(Saved entries)
-- ==== Sys2Proof/Laws/KeepsPower.lean ====
section
/-! SUPPORT. One lemma per operation and per meaning: it keeps the tables canonical and the queue as it is; here memory, links, power and images. -/
namespace Sys2Proof.Machine

set_option linter.all false

variable {a₀ : State}

/-! ## Memory -/

theorem keeps_eccFixed {s : State} {m : ℕ} {c : ℕ} {off : ℕ} (h₀ : Keeps a₀ s) :
    Keeps a₀ (eccFixed s m c off) := by
  unfold eccFixed
  repeat' with_reducible first
    | assumption | (intro x; first | (refine (fun (hx : Keeps a₀ x) => ?_) ?_; clear_value x) | clear_value x)
    | lift_lets | subst x | apply keeps_radd | apply keeps_setPcState | apply keeps_rset | apply keeps_modPlank
    | apply keeps_fileEvent | exact fun _ h => h | split | fail_if_no_progress apply keeps_free

theorem keeps_readSector {s : State} {m : ℕ} {c : ℕ} {off : ℕ} {e : Ecc} (h₀ : Keeps a₀ s) :
    Keeps a₀ (readSector s m c off e).2 := by
  unfold readSector
  repeat' with_reducible first
    | assumption | (intro x; first | (refine (fun (hx : Keeps a₀ x) => ?_) ?_; clear_value x) | clear_value x)
    | lift_lets | subst x | apply keeps_eccBad | apply keeps_eccFixed | apply keeps_rset | apply keeps_modPlank
    | apply keeps_fileEvent | exact fun _ h => h | split | fail_if_no_progress apply keeps_free

theorem keeps_sendReadData {s : State} {die : ℕ} {pkt : Packet} {status : ℕ} {data : List Byte} (h₀ : Keeps a₀ s) :
    Keeps a₀ (sendReadData s die pkt status data) := by
  unfold sendReadData
  repeat' with_reducible first
    | assumption | (intro x; first | (refine (fun (hx : Keeps a₀ x) => ?_) ?_; clear_value x) | clear_value x)
    | lift_lets | subst x | apply keeps_emit | apply keeps_rset | apply keeps_modPlank | apply keeps_fileEvent
    | exact fun _ h => h | split | fail_if_no_progress apply keeps_free

theorem keeps_sendDone {s : State} {r : DoneRec} (h₀ : Keeps a₀ s) :
    Keeps a₀ (sendDone s r) := by
  unfold sendDone
  repeat' with_reducible first
    | assumption | (intro x; first | (refine (fun (hx : Keeps a₀ x) => ?_) ?_; clear_value x) | clear_value x)
    | lift_lets | subst x | apply keeps_emit | apply keeps_rset | apply keeps_modPlank | apply keeps_fileEvent
    | exact fun _ h => h | split | fail_if_no_progress apply keeps_free

theorem keeps_setDones {s : State} {ds : List DoneRec} (h₀ : Keeps a₀ s) :
    Keeps a₀ (setDones s ds) := by
  unfold setDones
  repeat' with_reducible first
    | assumption | (intro x; first | (refine (fun (hx : Keeps a₀ x) => ?_) ?_; clear_value x) | clear_value x)
    | lift_lets | subst x | apply keeps_rset | apply keeps_modPlank | apply keeps_fileEvent | exact fun _ h => h
    | split | fail_if_no_progress apply keeps_free

theorem keeps_countDone {s : State} {die : ℕ} {pkt : Packet} {status : ℕ} (h₀ : Keeps a₀ s) :
    Keeps a₀ (countDone s die pkt status) := by
  unfold countDone
  repeat' with_reducible first
    | assumption | (intro x; first | (refine (fun (hx : Keeps a₀ x) => ?_) ?_; clear_value x) | clear_value x)
    | lift_lets | subst x | apply keeps_sendDone | apply keeps_setDones | apply keeps_rset | apply keeps_modPlank
    | apply keeps_fileEvent | exact fun _ h => h | split | fail_if_no_progress apply keeps_free
    | refine keeps_snd (by assumption) ?_ | refine keeps_fst (by assumption) ?_

theorem keeps_modServe {s : State} {num : ℕ} {f : Serve → Serve} (h₀ : Keeps a₀ s) :
    Keeps a₀ (modServe s num f) := by
  unfold modServe
  repeat' with_reducible first
    | assumption | (intro x; first | (refine (fun (hx : Keeps a₀ x) => ?_) ?_; clear_value x) | clear_value x)
    | lift_lets | subst x | apply keeps_rset | apply keeps_modPlank | apply keeps_fileEvent | exact fun _ h => h
    | split | fail_if_no_progress apply keeps_free

theorem keeps_servePart {s : State} {num place : Nat} {l : Option Line} (h : Keeps a₀ s) :
    Keeps a₀ (servePart s num place l) := by
  unfold servePart
  split
  · exact h
  · dsimp only
    split
    · exact keeps_modServe h
    · split
      · exact keeps_sendReadData (keeps_free h ..)
      · exact keeps_countDone (keeps_free h ..)

theorem keeps_execBankRefresh {s : State} {m : StackId} {c : PcId} {bank : Fin 64} {slots : ℕ} (h₀ : Keeps a₀ s) {t₀ : State}
    (e : execBankRefresh m c bank slots s = .next t₀) : Keeps a₀ t₀ := by
  unfold execBankRefresh at e
  injection e with e
  subst e
  repeat' with_reducible first
    | assumption
    | (intro x; first | (refine (fun (hx : Keeps a₀ x) => ?_) ?_; clear_value x) | (refine (fun (hx : Keeps a₀ x.2) => ?_) ?_; clear_value x) | (refine (fun (hx : Keeps a₀ x.1) => ?_) ?_; clear_value x) | clear_value x)
    | lift_lets | subst x | apply keeps_setPcState | apply keeps_rset | apply keeps_modPlank | apply keeps_fileEvent
    | exact fun _ h => h | split | fail_if_no_progress apply keeps_free

theorem keeps_startRetrain {s : State} {m : ℕ} {c : ℕ} (h₀ : Keeps a₀ s) :
    Keeps a₀ (startRetrain s m c) := by
  unfold startRetrain
  repeat' with_reducible first
    | assumption | (intro x; first | (refine (fun (hx : Keeps a₀ x) => ?_) ?_; clear_value x) | clear_value x)
    | lift_lets | subst x | apply keeps_rset | apply keeps_setPcState | apply keeps_modPlank | apply keeps_fileEvent
    | exact fun _ h => h | split | fail_if_no_progress apply keeps_free

theorem keeps_retrainAll {s : State} {m : ℕ} (h₀ : Keeps a₀ s) :
    Keeps a₀ (retrainAll s m) := by
  unfold retrainAll
  repeat' with_reducible first
    | assumption | (intro x; first | (refine (fun (hx : Keeps a₀ x) => ?_) ?_; clear_value x) | clear_value x)
    | lift_lets | subst x | apply keeps_startRetrain | refine keeps_foldl (fun _ _ _ => ?_) ?_ | apply keeps_rset
    | apply keeps_modPlank | apply keeps_fileEvent | exact fun _ h => h | split | fail_if_no_progress apply keeps_free

theorem keeps_scrub {s : State} {m : ℕ} {c : ℕ} {es : List Ecc} (h₀ : Keeps a₀ s) :
    Keeps a₀ (scrub s m c es) := by
  unfold scrub
  repeat' with_reducible first
    | assumption
    | (intro x; first | (refine (fun (hx : Keeps a₀ x) => ?_) ?_; clear_value x) | (refine (fun (hx : Keeps a₀ x.2) => ?_) ?_; clear_value x) | (refine (fun (hx : Keeps a₀ x.1) => ?_) ?_; clear_value x) | clear_value x)
    | lift_lets | subst x | apply keeps_readSector | apply keeps_addPoison | apply keeps_setPcState
    | refine keeps_foldl (fun _ _ _ => ?_) ?_ | refine keeps_foldl_fst (fun _ _ _ => ?_) ?_
    | refine keeps_foldl_snd (fun _ _ _ => ?_) ?_ | apply keeps_rset | apply keeps_modPlank | apply keeps_fileEvent
    | exact fun _ h => h | split | fail_if_no_progress apply keeps_free

theorem keeps_marginAnswer {s : State} (h₀ : Keeps a₀ s) :
    Keeps a₀ (marginAnswer s) := by
  unfold marginAnswer
  repeat' with_reducible first
    | assumption | (intro x; first | (refine (fun (hx : Keeps a₀ x) => ?_) ?_; clear_value x) | clear_value x)
    | lift_lets | subst x | apply keeps_respond | apply keeps_setPcState | refine keeps_foldl (fun _ _ _ => ?_) ?_
    | apply keeps_rset | apply keeps_modPlank | apply keeps_fileEvent | exact fun _ h => h | split
    | fail_if_no_progress apply keeps_free | refine keeps_snd (by assumption) ?_ | refine keeps_fst (by assumption) ?_

theorem keeps_marginEnd {s : State} {m : ℕ} {c : ℕ} (h₀ : Keeps a₀ s) :
    Keeps a₀ (marginEnd s m c) := by
  unfold marginEnd
  repeat' with_reducible first
    | assumption | (intro x; first | (refine (fun (hx : Keeps a₀ x) => ?_) ?_; clear_value x) | clear_value x)
    | lift_lets | subst x | apply keeps_rset | apply keeps_marginAnswer | apply keeps_modPlank | apply keeps_fileEvent
    | exact fun _ h => h | split | fail_if_no_progress apply keeps_free

theorem keeps_calSlice {s : State} {m c : Nat} {ecc : List Ecc} {laneBits : BitVec 32} (h : Keeps a₀ s) :
    Keeps a₀ (calSlice s m c ecc laneBits) := by
  unfold calSlice
  dsimp only
  have h1 : ∀ x, Keeps a₀ (setPcState s m c x) := fun _ => keeps_setPcState h
  split
  · exact h1 _
  · split
    · exact keeps_marginEnd (h1 _)
    · split
      · exact keeps_scrub (h1 _)
      · exact h1 _

theorem keeps_execCalibrationSlice {s : State} {m : StackId} {c : PcId} {ecc : List Ecc} {laneBits : BitVec 32} (h : Keeps a₀ s)
    {t₀ : State} (e : execCalibrationSlice m c ecc laneBits s = .next t₀) : Keeps a₀ t₀ := by
  unfold execCalibrationSlice at e
  injection e with e
  subst e
  dsimp only
  split
  · split
    · exact h
    · exact keeps_marginEnd (keeps_setPcState h)
  · split
    · exact h
    · exact keeps_calSlice h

TASK STATEMENT:
Work out, please, how many lines above contain "DoneRec"; answer only with the number.

COMPLETED TASK:
2